-- ==== Sys2Proof/Config.lean ====
section
/-!
DEFINITION. Sys2Proof/Config.lean: what an implementation or an external standard fixes, and the free values.
Every constant here is opaque: nothing in Lean can evaluate it, so a claim holds whatever it is (log entries 3 and 4).
-/

namespace Sys2Proof

/-- FREE VALUE: a number the spec leaves open, numbered by the `fresh` counter of the state (log entry 3). -/
opaque Config.free : Nat → Nat

/-- SHAKE256 (256-bit output) of a byte string: the external standard, uninterpreted (log entry 4). -/
opaque Config.shake256 : List Byte → BitVec 256

/-- KMAC256 with key, data and customisation label, 256-bit output (R426; log entry 4). -/
opaque Config.kmac256 : BitVec 256 → List Byte → Nat → BitVec 256

/-- XMSS^MT verification of a signed image under the key of number `k` (R90, R147, R431; log entry 4). -/
opaque Config.xmssVerify : Nat → List Byte → Bool

/-- An XMSS^MT signature of a message under a key, given by its seeds as one number, by its leaf index (R428, R429; log entry 4). -/
opaque Config.xmssSign : Nat → Nat → List Byte → List Byte

/-- The device root that the physically unclonable function reproduces (R426). -/
opaque Config.root : BitVec 256

/-- The next output of the device's CTR_DRBG, numbered (R427): never derived from the root. -/
opaque Config.drbg : Nat → BitVec 256

/-- The meter domain's own entropy source, numbered (R427, R457). -/
opaque Config.meterEntropy : Nat → BitVec 256

/-- AES-256-GCM sealing of a tile: key, IV, additional data and plaintext give ciphertext and 16-byte tag (R298). -/
opaque Config.gcmSeal : BitVec 256 → List Byte → List Byte → List Byte → List Byte

/-- AES-256-GCM opening; `none` where the tag fails (R298, R440, R441). -/
opaque Config.gcmOpen : BitVec 256 → List Byte → List Byte → List Byte → Option (List Byte)

/-- ML-KEM-1024 encapsulation to a public key with a numbered random seed: ciphertext of 1,568 bytes and shared secret
(R444, R445). -/
opaque Config.kemEncap : List Byte → Nat → List Byte × BitVec 256

/-- ML-KEM-1024 decapsulation under a key, given by its seeds as one number: the shared secret (R439). -/
opaque Config.kemDecap : Nat → List Byte → BitVec 256

/-- The public key that belongs to secret seeds, given as one number, as bytes (R426, R427). -/
opaque Config.publicKey : Nat → Nat → List Byte

/-- SHAKE256 measurement of the mask ROM (R436 block 1). -/
opaque Config.romMeasurement : BitVec 256

/-- SHAKE256 of the meter firmware (R457, start record). -/
opaque Config.meterFirmware : BitVec 256

/-- FREE VALUE: how a product tile's operands lie in the array store, and which elements of a block a column reads, which the
spec does not lay out (05 R141 gives only the base registers; log entry 21): what is asked, then three numbers. -/
opaque Config.macPlace : Nat → Nat → Nat → Nat → Nat

/-- FREE VALUE: a byte that a MOVE reads from a space whose contents the spec does not lay out, or that no object gives (05
R141; log entry 21): space, what the entry works on, offset. The same inputs give the same byte (R26). -/
opaque Config.streamByte : Nat → List Nat → Nat → Byte

/-- FREE VALUE: does a mask that comes with the KV stream hide an element (05 R141; log entry 21)? Mask, what the entry works on,
row and column. -/
opaque Config.masked : Nat → List Nat → Nat → Nat → Bool

/-- FREE VALUE: a parameter word that the spec does not give (05 R142, 09 R255; log entry 21): entry kind, word, and role or
pass. -/
opaque Config.paramWord : Nat → Nat → Nat → Nat

/-- FREE VALUE: what an accumulator holds when an EDGE `scale` reads it outside a product tile, where no accumulator holds a
live sum (05 R142, R155; log entry 21): what the entry works on, the place in the program, cell. -/
opaque Config.accumulator : List Nat → List Int → Nat → Int

/-- What the parameter pages of the NAND parts advertise (R311, R312, R315): block pairs per LUN and NAND pages per block
pair of a channel, and the factory bad-block marks of a block pair (by its bits of the location word). -/
opaque Config.flashPairs : Nat → Nat
opaque Config.flashPages : Nat → Nat
opaque Config.flashBad : Nat → Bool

/-- Spare bytes of a NAND page that the parameter page of a channel's parts advertises (R311: at least 1,952). -/
opaque Config.flashSpare : Nat → Nat

/-- The LDPC parity that the flash controller computes over the bytes of a tile, its tag and its IV (R315): 464 bytes of it are
stored. -/
opaque Config.ldpc : List Byte → List Byte

/-- FREE VALUE: a quotient that is no integer and whose rounding the spec does not state (log entry 12): dividend,
divisor. -/
opaque Config.rounded : Nat → Nat → Nat

/-- FREE VALUE: whether a saturated cell converts the negative bound, where the exact sum and the wrapping sum differ in
sign and R127's "the sum's sign" does not say which is meant (log entry 13): exact sum, wrapping sum. -/
opaque Config.satNegative : Int → Int → Bool

/-- FREE VALUE: half of an odd number of 1/64 subframes, whose rounding R362 does not state (log entry 12). -/
opaque Config.half : Int → Int

/-- FREE VALUE: the bytes of a page whose layout the spec calls internal or does not give (R195, R251; log entry 22): object
kind, page index, and the numbers the page stands for. -/
opaque Config.layout : Nat → Nat → List Nat → List Byte

end Sys2Proof
end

-- Problem to solve --
The answer consists of the lines above that include the word "output", each copied exactly.

-- Result for this exercise --
/-- SHAKE256 (256-bit output) of a byte string: the external standard, uninterpreted (log entry 4). -/
/-- KMAC256 with key, data and customisation label, 256-bit output (R426; log entry 4). -/
/-- The next output of the device's CTR_DRBG, numbered (R427): never derived from the root. -/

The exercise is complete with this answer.